§ PROBLEM REQUIREMENTS:
Output exactly the first line of the listing and each line after it, through the line that contains "inj) := deliver h"; add nothing else.

§ INFORMATION:
/-! ### Actions within some objects -/

/-- GDDR7, what its bytes are read by, the bytes of the DOM objects, and the flash. -/
def Dev.store (d : Dev) : Tab Byte × List (Nat × Nat × Nat) × Tab Nat × Tab Byte × Tab Byte := (d.gddr, d.mem.undef, d.mem.filled, d.doms, d.flash)

/-- No object has changed but some; memory and what a command's end looks at are as before. -/
structure Dev.Within (l : List Nat) (d d' : Dev) : Prop where
  frame : Dev.Frame l d d'
  store : d'.store = d.store
  calm : Dev.Calm d d'

namespace Dev.Within
variable {l : List Nat} {e : Env} {d d' d'' : Dev}

theorem refl (l : List Nat) (d : Dev) : Within l d d := ⟨.refl l d, rfl, .refl d⟩

theorem trans (h : Within l d d') (k : Within l d' d'') : Within l d d'' :=
  ⟨h.frame.trans k.frame, k.store.trans h.store, h.calm.trans k.calm⟩

theorem ite {p : Prop} [Decidable p] {a b : Dev} (ha : Within l d a) (hb : Within l d b) : Within l d (if p then a else b) := by
  split
  · exact ha
  · exact hb

theorem foldl {α : Type} {f : Dev → α → Dev} {xs : List α} (h : ∀ d, ∀ x ∈ xs, Within l d (f d x)) (d : Dev) : Within l d (xs.foldl f d) := by
  induction xs generalizing d with
  | nil => exact refl l d
  | cons x xs ih => exact (h d x List.mem_cons_self).trans (ih (fun d y hy => h d y (List.mem_cons_of_mem _ hy)) _)

theorem so {i el v : Nat} (hel : el < 4096) (hi : i ∈ l) : Within l d (d.so i el v) := ⟨.so hel hi, rfl, ⟨rfl, rfl⟩⟩

theorem inc {i el n : Nat} (hel : el < 4096) (hi : i ∈ l) : Within l d (d.inc i el n) := so hel hi

/-- An action on other parts of the device. -/
theorem beside (ho : d'.objs = d.objs) (hs : d'.store = d.store) (hjq : d'.jq.settle = d.jq.settle) (hrst : d'.pwr.rstDue = d.pwr.rstDue) :
    Within l d d' := ⟨.of_objs ho, hs, ⟨hjq, hrst⟩⟩

theorem deliver {en : Entry} (h : O.FLT_LOST ∈ l) : Within l d (d.deliver en) := by
  unfold Dev.deliver
  split
  · exact .inc (by decide) h
  · exact beside rfl rfl rfl rfl

theorem log {code loc cls detail : Nat} {inj : Bool} (h : O.FLT_LOST ∈ l) : Within l d (d.log e code loc cls detail inj) := deliver h

theorem hmEval (h : hmIdx ⊆ l) : Within l d (d.hmEval e) := by
  have hm : HmFrom d (d.hmEval e) := .hmEval
  refine ⟨(Dev.frame_hmEval e d).mono h, ?_, Dev.calm_hmEval e d⟩
  unfold Dev.store
  rw [hm.rest]

theorem domSet {n : Nat} {on : Bool} (hn : n < 4096) (hl : domIdx ⊆ l) : Within l d (d.domSet e n on) := by
  have h := Dev.switched_domSet e d n on
  refine ⟨(Dev.frame_domSet hn).mono hl, ?_, ?_, ?_⟩
  · unfold Dev.store
    rw [h]
  · rw [h]
  · rw [h]

end Dev.Within

/-- A command whose effect stays within some objects keeps the rest. -/
theorem leads_keeps {c : Instr} {f : Env → Dev → Dev} {s : State} {l : List Nat} (hq : s.Quiet) (hc : exec c s = run f s)
    (h : Dev.Within l s.begun (f s.env s.begun)) (hl : O.CAP_GDDR7_FOUND ∉ l) : Leads c s (fun t => Keeps s t l) := by
  refine leads_calm _ hq hc rfl h.calm fun t ht => ?_
  have hstore := h.store
  simp only [Dev.store, Prod.mk.injEq] at hstore
  obtain ⟨hgddr, hundef, hfilled, hdoms, hflash⟩ := hstore
  exact ⟨fun i el he hi => (ht.o ..).trans (h.frame.o he hi), ht.gddr.trans hgddr,
    fun a => Dev.gByte_congr (ht.gddr.trans hgddr) ((congrArg Mem.undef ht.mem).trans hundef) ((congrArg Mem.filled ht.mem).trans hfilled)
      ((ht.o ..).trans (h.frame.o (by decide) hl)) a,
    ht.doms.trans hdoms, ht.flash.trans hflash, ht.part, ht.clock, ht.pending⟩

/-! ### Digitisers, filters and acquisition -/

section
variable {e : Env} {d : Dev}

theorem Dev.within_digiFailed {c : Nat} (hc : c < 32) : Dev.Within [O.DG_STATE, O.FLT_LOST] d (d.digiFailed e c) :=
  .ite ((Dev.Within.so (by omega) (by decide)).trans (.log (by decide))) (.refl _ d)

theorem Dev.within_fillDone {c : Nat} (hc : c < 32) : Dev.Within [O.FILT_STATE] d (d.fillDone e c) :=
  .ite (.so (by omega) (by decide)) (.refl _ d)

theorem Dev.within_addFade (l : List Nat) (d : Dev) (c start b len : Nat) : Dev.Within l d (d.addFade c start b len) := .beside rfl rfl rfl rfl

/-- The objects that the end of a cross-fade changes. -/
def fadeIdx : List Nat := [O.FILT_BANK, O.FILT_STATE, O.FILT_SWAP_REQ]

theorem Dev.within_fadeEnd {c : Nat} (hc : c < 32) : Dev.Within fadeIdx d (d.fadeEnd e c) := by
  have hset : ∀ (d : Dev) b, Dev.Within fadeIdx d (d.sos [(O.FILT_BANK, c, b), (O.FILT_STATE, c, 1), (O.FILT_SWAP_REQ, c, 0xFF)]) := fun d b => by
    show Dev.Within fadeIdx d (((d.so O.FILT_BANK c b).so O.FILT_STATE c 1).so O.FILT_SWAP_REQ c 0xFF)
    exact ((Dev.Within.so (by omega) (by decide)).trans (.so (by omega) (by decide))).trans (.so (by omega) (by decide))
  have hstart : ∀ (d : Dev) start b, Dev.Within fadeIdx d (d.fadeStart c start b) := fun d start b => by
    unfold Dev.fadeStart
    exact Dev.Within.trans (.ite (.so (by omega) (by decide)) (.so (by omega) (by decide))) (Dev.within_addFade ..)
  unfold Dev.fadeEnd
  dsimp only
  exact .ite (.ite ((hset ..).trans (hstart ..)) (hset ..)) (.refl _ d)

theorem Dev.within_rearmDone : Dev.Within [O.ACQ_STATE] d d.rearmDone := .ite (.so (by decide) (by decide)) (.refl _ d)

/-! ### Self-calibration -/

theorem Dev.within_calGapChunk {g ns : Nat} : Dev.Within [] d (d.calGapChunk e g ns) := by
  have htakes : ∀ (d : Dev) slice, Dev.Within [] d (d.calTakes slice false) := fun d slice =>
    .ite (.refl _ d) (.beside rfl rfl rfl rfl)
  unfold Dev.calGapChunk
  split
  next p _ =>
    refine .ite (.trans (d' := d.setPass g (some { p with gapNs := p.gapNs + ns, chunkEnd := e.now + (ns + 8000) * 3 / 2 })) ?_ (htakes ..)) (.refl _ d)
    exact .beside rfl rfl rfl rfl
  · exact .refl _ d
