/-- What waits for a place in the matrix queue (R188). -/
inductive MxWaiter
  | release (core ctx : Nat)
  | add (a : DrainAdd)
  deriving DecidableEq, Repr

/-- A word of local memory that a unit has read ahead (R125, R129, R138): its address, the word, the poison of its line. -/
structure NearView where
  addr : Nat
  val : Word
  p : Bool
  deriving DecidableEq, Repr

/-- A line that an engine writes (R125): the words that have not performed, and the sideband change that follows the last of
them: whole, poison. cmd: the copy command. -/
structure EngLine where
  cmd : Nat
  line : Nat
  words : List (Nat × Word)
  side : Option (Bool × Bool)
  deriving DecidableEq, Repr

/-- Why the head command of a matrix queue has run and has not left (R131, R187). -/
inductive MxEnd
  /-- Its last writes have not performed; the status of its completion. -/
  | writes (status : Nat)
  /-- Its drain-add is on its way. -/
  | transfer
  deriving DecidableEq, Repr

/-- The copy commands (R202), and a CPPUT delivery accepted from a peer (R208). -/
inductive CpOp
  | get | put | fst | fill | deliver
  deriving DecidableEq, Repr

/-- A line of data with its poison. -/
structure LineData where
  line : Nat
  words : List Word
  p : Bool
  deriving DecidableEq, Repr

/-- Progress of one block line of a copy command: requests not yet answered, words that came, requests that faulted,
poison seen. -/
structure LineProgress where
  line : Nat
  left : Nat
  wrote : Nat
  faults : Nat
  p : Bool
  deriving DecidableEq, Repr

/-- A copy command (R203, R204) with its progress. -/
structure CpCmd where
  id : Nat
  op : CpOp
  w : Word
  a : BitVec 64
  b0 : Word
  b1 : Word
  hw : Option Word
  by_ : Issuer
  /-- The physical core (or, on another chip, the logical core), chip and key of a CPPUT endpoint. -/
  peer : Nat
  peerChip : BitVec 22
  peerKey : BitVec 16
  /-- Cycle of its entry into the queue. -/
  entered : Nat
  /-- The next request: 32 × block line + group of that line (R206, R213). -/
  next : Nat
  /-- Requests issued and not yet returned or accepted. -/
  open_ : Nat
  /-- The lines begun. -/
  prog : List LineProgress
  /-- The lines of a CPPUT that have been read, or of a delivery. -/
  lines : List LineData
  /-- Requests that faulted. -/
  faulted : Nat
  /-- The lowest nonzero status so far, 0 when none. -/
  status : Nat
  /-- Since when its next line has been found empty (R214). -/
  emptySince : Option Nat
  /-- The peer of a CPPUT has ended it. -/
  finished : Bool
  /-- The sender's engine: cluster and command, for a delivery from a peer. -/
  from_ : Option (BitVec 22 × Nat × Nat)
  /-- The arrival message's SEQ, assigned at the hand-over (R437). -/
  aseq : Word
  /-- Words of its source lines that the engine has read ahead (R138). -/
  views : List NearView
  deriving DecidableEq, Repr

/-- A MAPW request (R343). -/
structure MapwReq where
  by_ : Issuer
  ctl : Word
  addr : Nat
  /-- The image as read at the release; none when unreadable (R345 status 6). -/
  image : Option (List Word)
  hw : Option Word
  deriving DecidableEq, Repr

/-- A resolved endpoint (R92). -/
inductive Resolved
  /-- On this chip: physical core and key. -/
  | here (dcore dkey : BitVec 16)
  /-- On another chip: the chip, and the logical core that its gateway resolves. -/
  | far (chip : BitVec 22) (lcore : BitVec 16)
  /-- It does not resolve. -/
  | dead
  deriving DecidableEq, Repr

/-- A REDLV request (R363). -/
structure RedlvReq where
  by_ : Issuer
  /-- The endpoint of a divert as resolved at issue, and SV (R90); none for zr. Its logical core. -/
  ep : Option (Resolved × Bool)
  lcore : BitVec 16
  addr : Nat
  hw : Option Word
  deriving DecidableEq, Repr

/-- A STABT or STCMT decision (R382). -/
structure DecisionReq where
  by_ : Issuer
  /-- The chip on which it was issued. -/
  origin : BitVec 22
  abort : Bool
  pid : BitVec 16
  step : Word
  hw : Option Word
  deriving DecidableEq, Repr

/-- An entry of a send buffer (R30). -/
inductive Buffered
  | msg (m : Msg)
  | multicast (group : Nat) (m : Msg)
  | matrix (c : MxCmd)
  | copy (c : CpCmd)
  | mapw (r : MapwReq)
  | redlv (r : RedlvReq)
  | decision (r : DecisionReq)
  deriving DecidableEq, Repr

/-- An activation (R21 to R38). -/
structure Act where
  /-- Parcel index of the next instruction; 65,536 when an instruction ended at the last parcel (R277). -/
  pc : Nat
  /-- The trigger message. -/
  trig : Msg
  /-- The budget loaded at dispatch, and the cycle in which it runs out (R28). -/
  loaded : Nat
  deadline : Nat
  /-- The restartable prefix lasts (R32, R33). -/
  open_ : Bool
  /-- The undo log, newest entry first (R32). -/
  log : List LogEntry
  /-- Pending STEPs (R96). -/
  steps : Nat
  /-- Reads outstanding or faulted (R333). -/
  reads : List ReadMark
  /-- END or MIGR has issued and pending STEPs remain (R321, R351). -/
  ending : Bool
  /-- Lines that a waiting VLD.S or VGTH.S has read (R410). -/
  sync : List LineData
  /-- The generation that a waiting BARW has read from its operand (R134). -/
  waitGen : Option Word
  deriving DecidableEq, Repr
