namespace State

/-- The lowest poisoned lane that a reduction with X = 0 reads (R200); of one that has failed its check, in its register. -/
def poisonedLane (s : State) (core : Nat) (e : VecEntry) (a : VNo) : Option Nat :=
  if e.failed then (List.range e.vl).find? ((s.core core).lanePoison a) else (e.out.find? fun o => o.2.2).map fun o => o.1

/-- The cause that an entry raises instead of writing its result (R234): UE of R200, then CHK of R201. -/
def vecTrap (s : State) (core : Nat) (e : VecEntry) : Option TrapInfo :=
  let ue : Option TrapInfo :=
    match e.ins with
    | .vrsum _ a _ false | .vrmax _ a _ false => (s.poisonedLane core e a).map fun i => ⟨8, 0, w32 i⟩
    | .vmvg _ a _ => if (s.core core).lanePoison a (e.x.toNat % 64) then some ⟨8, 0, e.x⟩ else none
    | _ => none
  ue.or (if e.failed then some ⟨7, insParcel e.ins, 1⟩ else none)

/-- The result of an entry is written: lanes with poison, g registers, flags, the event of a scatter (R194, R409). -/
def vecWrite (s : State) (core : Nat) (e : VecEntry) : State :=
  let s :=
    match vecDst e.ins with
    | some v => s.updCore core fun c => e.out.foldl (fun (c : Core) (o : Nat × Word × Bool) => c.setLane v o.1 o.2.1 o.2.2) c
    | none => s
  let (r, fl) := vecReduce e.ins e.out
  let count := w32 (e.out.filter fun o => o.2.2).length
  let s := s.updCtx core e.ctx fun x =>
    let x := x.addFlags (e.flags ||| fl)
    match e.ins with
    | .vrsum d _ _ k | .vrmax d _ _ k =>
      let x := x.setReg d r
      match d with
      | .g n => if k then x.setReg (.g (n + 1)) count else x
      | _ => x
    | .vmvg d a _ => x.setReg d ((s.core core).lane a (e.x.toNat % 64))
    | _ => x
  match e.lost with
  | some (a, i) => s.coreEvent core (s.onBehalf core e.ctx unitVector) 43 a i
  | none => s

/-- The vector slot is released: v0 to v7 are zeroed (R27, R193). -/
def releaseSlot (s : State) (core : Nat) : State :=
  s.updCore core fun c => { c with
    vslot := none, lanes := [], vpoison := Vector.replicate 8 0, vl := 64 }

/-- An abort meets the vector unit (R193): entries that have had a lane group complete, the others are discarded, and
the slot is released. A context that waits in VACQ leaves the slot as it was (R395). -/
def abortVector (s : State) (core c : Nat) : State :=
  let s := s.updCore core fun k => { k with vwait := k.vwait.filter (· ≠ c) }
  if (s.core core).vslot = some c then
    let es := (s.core core).vq.filter fun e => 0 < e.granted
    let s := es.foldl (fun (s : State) (e : VecEntry) =>
      let (s, e) := s.vecFinish core e 4
      if (s.vecTrap core e).isSome then s else s.vecWrite core e) (s.updCore core fun k => { k with vq := [] })
    s.releaseSlot core
  else s

end State

end Sys2Proof.Machine
end

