-- ==== Sys2Proof/Machine/Release.lean ====
section
/-! DEFINITION. Sys2Proof/Machine/Release.lean: what happens to an entry of a send buffer when a release hands it on
(R30, R188): messages, multicast copies (R261), engine commands, MAPW, REDLV (R249, R259, R364) and decisions (R383). -/

namespace Sys2Proof.Machine

namespace State

/-! ## Multicast (R260, R261, R376) -/

/-- Table words read through their homes, in order (R76). -/
def readList (s : State) (pid tag : BitVec 16) (seen : List Nat) : List Nat → State × List Word
  | [] => (s, [])
  | a :: r =>
    let (s, w, _, seen) := s.readCoded (homeOf (a / 2 ^ 21)) pid tag seen a
    let (s, ws) := s.readList pid tag seen r
    (s, w :: ws)

/-- The addresses of the words of a group's list (R260). -/
def groupAddrs (s : State) (pid : BitVec 16) (num : Nat) : List Nat :=
  match Tab.get s.groups (4096 * pid.toNat + num) with
  | none => []
  | some g =>
    let base := (g.getD 2 0).toNat + 2 ^ 32 * ((g.getD 3 0).extractLsb' 0 8).toNat
    (List.range (2 * ((g.getD 1 0).extractLsb' 0 13).toNat)).map fun i => base + 4 * i

/-- Words two by two. -/
def pairUp : List Word → List (Word × Word)
  | a :: b :: r => (a, b) :: pairUp r
  | _ => []

/-- The members of a group, as this chip's list gives them (R76, R89, R260): endpoint pairs. -/
def groupMembers (s : State) (pid tag : BitVec 16) (num : Nat) : State × List (BitVec 16 × BitVec 22) :=
  let (s, ws) := s.readList pid tag [] (s.groupAddrs pid num)
  (s, (pairUp ws).map fun ep => (ep.1.extractLsb' 0 16, ep.2.extractLsb' 0 22))

/-- A group is valid for a PID (R260). -/
def groupValid (s : State) (pid : BitVec 16) (num : Nat) : Bool :=
  match Tab.get s.groups (4096 * pid.toNat + num) with
  | none => false
  | some g => (g.getD 0 0).getLsbD 16 && (g.getD 0 0).extractLsb' 0 16 == pid

/-- A member of a group under R90: 0xFFFE stands for a supervisor endpoint, which 0xFFFF there leaves without one (assumption 63). -/
def lookUpMember (s : State) (m : Msg) (sv ep : BitVec 16 × BitVec 22) : State × Resolved × Bool :=
  if ep.1 = 0xFFFE then
    if sv.1 = 0xFFFF then (s, .dead, true)
    else
      let (s, r) := s.lookUp m.pid m.stag sv.1 sv.2
      (s, r, true)
  else
    let (s, r) := s.lookUp m.pid m.stag ep.1 ep.2
    (s, r, false)

/-- The copy of a SENDM for a member on this chip (R261, R376): it goes, or for a member that does not resolve the gateway sends a
DEAD record that names the member. -/
def memberCopy (s : State) (m : Msg) (ep : BitVec 16 × BitVec 22) (r : Resolved) : State :=
  match r with
  | .dead => s.deadRecord .gateway unitGateway 0 m (ep.1.setWidth 32) (ep.2.setWidth 32)
  | r => s.send (m.to s.chip r)
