/-- Pending STEPs take effect one after another, after the entries of the release (R96), which may still wait (R371). -/
def drainSteps (s : State) (core c : Nat) : Nat → State
  | 0 => s
  | n + 1 =>
    if s.handedOn core c && s.stepReady core then
      ((s.takeStep core).updAct core c fun a => { a with steps := a.steps - 1 }).drainSteps core c n
    else s

/-- Pending STEPs of a context. -/
def pendingSteps (s : State) (core c : Nat) : Nat := (s.act core c).elim 0 Act.steps

/-- The pending STEPs of an activation past its prefix go on. -/
def goOn (s : State) (core c : Nat) : State := s.drainSteps core c (s.pendingSteps core c)

/-! ## Seals (R33, R370) -/


/-- SEAL, or an implicit seal: the log is discarded, the send buffer released, pending STEPs take effect. -/
def sealPrefix (s : State) (core c : Nat) : State :=
  (((s.flush core c).updAct core c fun a => { a with open_ := false, log := [] }).release core c).goOn core c

/-- The seal of a SEAL (R371): it issues at once. While its release must wait, or in a late turn, the release takes its place
behind what the context has issued, and begins later (R139). -/
def sealLater (s : State) (core c : Nat) : State :=
  if s.releaseWaits core c || s.cur.late then
    (((s.updAct core c fun a => { a with open_ := false, log := [] }).queueRelease core c).goOn core c)
  else s.sealPrefix core c

/-- The prefix of a context's activation lasts (R33). -/
def isOpen (s : State) (core c : Nat) : Bool := (s.act core c).elim false Act.open_

/-- A context past its prefix is blocked behind a pending STEP (R371). -/
def stepBlocked (s : State) (core c : Nat) : Bool := !s.isOpen core c && decide (0 < s.pendingSteps core c)

/-! ## Diverts (R25, R235, R236, R438) -/

/-- The divert record of a message with DIV set, as the reporting core builds it (R438). A continuation is parked. -/
def divertReport (s : State) (die : Nat) (m : Msg) : Report × State :=
  let (body, parked, s) := s.msgBody die m []
  ({ Report.base 18 4 m.pid m.stag with
      unit := unitNetwork, info0 := m.old0, info1 := m.old1, body := body, parked := parked }, s)

/-- Records that wait for room in a die's message sump park their continuations, core by core (R239). -/
def parkRetry (s : State) (core : Nat) : State :=
  match (s.core core).parkWait with
  | [] => s
  | w :: r =>
    let d := dieOfCore core
    if s.parkRoom d then
      let (h, s) := s.park d (.trigger w.msg)
      let s := s.updCore core fun k => { k with
        parkWait := r, buf := if w.slots then dropFirst (fun x => x.runner == some 8) k.buf else k.buf }
      s.coreReportTo core w.host (if w.sup then s.supervisorOf w.msg.pid else (s.resolveFrom core 0xFFFE 0).1)
        { w.rep with parked := true, body := w.rep.body.take 17 ++ [h] }
    else s

/-- Try every core that waits to park. -/
def parkRetryAll (s : State) : State :=
  s.cores.foldl (fun s e => if e.2.parkWait.isEmpty then s else s.parkRetry e.1) s

/-- A record of a core that holds a message goes out; one that holds a continuation waits until it is parked (R239). -/
def recordHolding (s : State) (core : Nat) (w : ParkWait) : State :=
  if w.msg.long then (s.updCore core fun k => { k with parkWait := k.parkWait ++ [w] }).parkRetry core
  else s.coreReportTo core w.host (if w.sup then s.supervisorOf w.msg.pid else (s.resolveFrom core 0xFFFE 0).1) w.rep

/-- A record, or a message with DIV set, of a core goes to the host (R236, R438). -/
def coreToHost (s : State) (core : Nat) (m : Msg) : State :=
  if m.isRecord then s.toHost m.body
  else s.recordHolding core ⟨m, false, true, false, { Report.base 18 4 m.pid m.stag with
      unit := unitNetwork, info0 := m.old0, info1 := m.old1, body := bodyOfMsg m [] 0 }⟩

/-- A message leaves a core with DIV set for the supervisor endpoint of its PID, as this chip's map record names it
(R25, R92). A record, and a message diverted before, go to the host (R236). -/
def divert (s : State) (core : Nat) (m : Msg) : State :=
  if m.div || m.isRecord then s.coreToHost core m
  else
    let d := { m with div := true, old0 := m.h0, old1 := m.h1 }
    match s.lookUpSupervisor m.pid m.stag with
    | (s, .dead) => s.coreToHost core d
    | (s, r) => s.send (d.to s.chip r)

/-! ## Traps (R35, R36, R233) -/

/-- The causes after which a restartable activation is redelivered (R35): all but BUDGET, UE and CHK (assumption 67). -/
def redelivers (cause : Nat) : Bool := [1, 2, 3, 4, 5, 9, 10, 13, 15, 16, 17].contains cause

§ REPLY TO THE EXERCISE:
/-! ### Actions within some objects -/

/-- GDDR7, what its bytes are read by, the bytes of the DOM objects, and the flash. -/
def Dev.store (d : Dev) : Tab Byte × List (Nat × Nat × Nat) × Tab Nat × Tab Byte × Tab Byte := (d.gddr, d.mem.undef, d.mem.filled, d.doms, d.flash)

/-- No object has changed but some; memory and what a command's end looks at are as before. -/
structure Dev.Within (l : List Nat) (d d' : Dev) : Prop where
  frame : Dev.Frame l d d'
  store : d'.store = d.store
  calm : Dev.Calm d d'

namespace Dev.Within
variable {l : List Nat} {e : Env} {d d' d'' : Dev}

theorem refl (l : List Nat) (d : Dev) : Within l d d := ⟨.refl l d, rfl, .refl d⟩

theorem trans (h : Within l d d') (k : Within l d' d'') : Within l d d'' :=
  ⟨h.frame.trans k.frame, k.store.trans h.store, h.calm.trans k.calm⟩

theorem ite {p : Prop} [Decidable p] {a b : Dev} (ha : Within l d a) (hb : Within l d b) : Within l d (if p then a else b) := by
  split
  · exact ha
  · exact hb

theorem foldl {α : Type} {f : Dev → α → Dev} {xs : List α} (h : ∀ d, ∀ x ∈ xs, Within l d (f d x)) (d : Dev) : Within l d (xs.foldl f d) := by
  induction xs generalizing d with
  | nil => exact refl l d
  | cons x xs ih => exact (h d x List.mem_cons_self).trans (ih (fun d y hy => h d y (List.mem_cons_of_mem _ hy)) _)

theorem so {i el v : Nat} (hel : el < 4096) (hi : i ∈ l) : Within l d (d.so i el v) := ⟨.so hel hi, rfl, ⟨rfl, rfl⟩⟩

theorem inc {i el n : Nat} (hel : el < 4096) (hi : i ∈ l) : Within l d (d.inc i el n) := so hel hi

/-- An action on other parts of the device. -/
theorem beside (ho : d'.objs = d.objs) (hs : d'.store = d.store) (hjq : d'.jq.settle = d.jq.settle) (hrst : d'.pwr.rstDue = d.pwr.rstDue) :
    Within l d d' := ⟨.of_objs ho, hs, ⟨hjq, hrst⟩⟩

theorem deliver {en : Entry} (h : O.FLT_LOST ∈ l) : Within l d (d.deliver en) := by
  unfold Dev.deliver
  split
  · exact .inc (by decide) h
  · exact beside rfl rfl rfl rfl

theorem log {code loc cls detail : Nat} {inj : Bool} (h : O.FLT_LOST ∈ l) : Within l d (d.log e code loc cls detail inj) := deliver h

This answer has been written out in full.